**Task item**
Every line from the one with "(ks.map (fun k" to the one with "r none, gone", including those two, is to be copied exactly; all other lines of the entries below are left out.

::::::::::

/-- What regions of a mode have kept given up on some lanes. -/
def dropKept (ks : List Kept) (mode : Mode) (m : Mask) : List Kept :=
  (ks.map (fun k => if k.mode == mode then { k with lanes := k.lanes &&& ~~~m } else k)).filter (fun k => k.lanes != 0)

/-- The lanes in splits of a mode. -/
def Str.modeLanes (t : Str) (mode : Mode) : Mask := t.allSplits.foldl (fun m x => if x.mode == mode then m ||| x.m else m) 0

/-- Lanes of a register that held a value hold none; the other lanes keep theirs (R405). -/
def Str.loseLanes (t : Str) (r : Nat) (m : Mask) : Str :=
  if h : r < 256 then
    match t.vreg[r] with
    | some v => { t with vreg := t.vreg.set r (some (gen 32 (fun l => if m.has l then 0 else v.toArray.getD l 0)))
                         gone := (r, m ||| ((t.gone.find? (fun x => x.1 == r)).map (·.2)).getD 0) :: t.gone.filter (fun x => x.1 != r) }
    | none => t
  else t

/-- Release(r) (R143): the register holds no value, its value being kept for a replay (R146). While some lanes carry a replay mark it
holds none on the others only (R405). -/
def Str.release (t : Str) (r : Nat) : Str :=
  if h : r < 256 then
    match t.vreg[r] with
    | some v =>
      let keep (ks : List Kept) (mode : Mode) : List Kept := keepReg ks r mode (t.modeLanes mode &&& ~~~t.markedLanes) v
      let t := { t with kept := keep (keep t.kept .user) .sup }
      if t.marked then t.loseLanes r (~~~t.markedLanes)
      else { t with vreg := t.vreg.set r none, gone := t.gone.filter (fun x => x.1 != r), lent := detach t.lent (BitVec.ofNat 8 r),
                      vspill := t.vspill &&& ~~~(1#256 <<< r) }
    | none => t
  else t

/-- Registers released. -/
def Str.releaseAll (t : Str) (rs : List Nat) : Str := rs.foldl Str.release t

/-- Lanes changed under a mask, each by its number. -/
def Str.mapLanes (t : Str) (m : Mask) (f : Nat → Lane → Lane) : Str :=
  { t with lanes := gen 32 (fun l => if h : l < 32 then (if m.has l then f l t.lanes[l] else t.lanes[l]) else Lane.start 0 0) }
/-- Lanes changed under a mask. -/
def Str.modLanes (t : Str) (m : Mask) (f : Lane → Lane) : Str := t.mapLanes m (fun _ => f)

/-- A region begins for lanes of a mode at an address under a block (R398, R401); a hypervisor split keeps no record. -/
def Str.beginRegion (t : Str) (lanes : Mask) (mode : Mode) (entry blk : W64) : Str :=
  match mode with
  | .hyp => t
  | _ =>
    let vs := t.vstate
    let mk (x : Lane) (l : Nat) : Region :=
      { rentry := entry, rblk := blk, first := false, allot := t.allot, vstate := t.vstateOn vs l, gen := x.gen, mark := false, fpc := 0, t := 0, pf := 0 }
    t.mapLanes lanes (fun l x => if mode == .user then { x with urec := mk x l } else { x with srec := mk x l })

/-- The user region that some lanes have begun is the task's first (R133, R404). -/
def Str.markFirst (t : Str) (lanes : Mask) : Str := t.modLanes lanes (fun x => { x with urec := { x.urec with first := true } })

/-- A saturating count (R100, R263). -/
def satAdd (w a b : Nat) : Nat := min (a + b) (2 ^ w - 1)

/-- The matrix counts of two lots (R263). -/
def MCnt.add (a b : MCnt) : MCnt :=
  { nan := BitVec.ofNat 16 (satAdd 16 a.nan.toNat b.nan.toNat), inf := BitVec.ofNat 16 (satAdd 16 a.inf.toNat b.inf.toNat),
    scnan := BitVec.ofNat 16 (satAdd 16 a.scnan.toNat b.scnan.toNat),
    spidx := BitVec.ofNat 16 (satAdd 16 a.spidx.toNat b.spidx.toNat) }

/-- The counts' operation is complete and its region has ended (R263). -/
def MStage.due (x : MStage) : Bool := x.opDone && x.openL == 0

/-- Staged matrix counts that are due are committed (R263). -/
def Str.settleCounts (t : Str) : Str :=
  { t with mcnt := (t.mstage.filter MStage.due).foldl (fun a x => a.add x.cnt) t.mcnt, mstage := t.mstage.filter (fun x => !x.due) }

::::::::::

**Reply**
  (ks.map (fun k => if k.mode == mode then { k with lanes := k.lanes &&& ~~~m } else k)).filter (fun k => k.lanes != 0)

/-- The lanes in splits of a mode. -/
def Str.modeLanes (t : Str) (mode : Mode) : Mask := t.allSplits.foldl (fun m x => if x.mode == mode then m ||| x.m else m) 0

/-- Lanes of a register that held a value hold none; the other lanes keep theirs (R405). -/
def Str.loseLanes (t : Str) (r : Nat) (m : Mask) : Str :=
  if h : r < 256 then
    match t.vreg[r] with
    | some v => { t with vreg := t.vreg.set r (some (gen 32 (fun l => if m.has l then 0 else v.toArray.getD l 0)))
                         gone := (r, m ||| ((t.gone.find? (fun x => x.1 == r)).map (·.2)).getD 0) :: t.gone.filter (fun x => x.1 != r) }
    | none => t
  else t

/-- Release(r) (R143): the register holds no value, its value being kept for a replay (R146). While some lanes carry a replay mark it
holds none on the others only (R405). -/
def Str.release (t : Str) (r : Nat) : Str :=
  if h : r < 256 then
    match t.vreg[r] with
    | some v =>
      let keep (ks : List Kept) (mode : Mode) : List Kept := keepReg ks r mode (t.modeLanes mode &&& ~~~t.markedLanes) v
      let t := { t with kept := keep (keep t.kept .user) .sup }
      if t.marked then t.loseLanes r (~~~t.markedLanes)
      else { t with vreg := t.vreg.set r none, gone := t.gone.filter (fun x => x.1 != r), lent := detach t.lent (BitVec.ofNat 8 r),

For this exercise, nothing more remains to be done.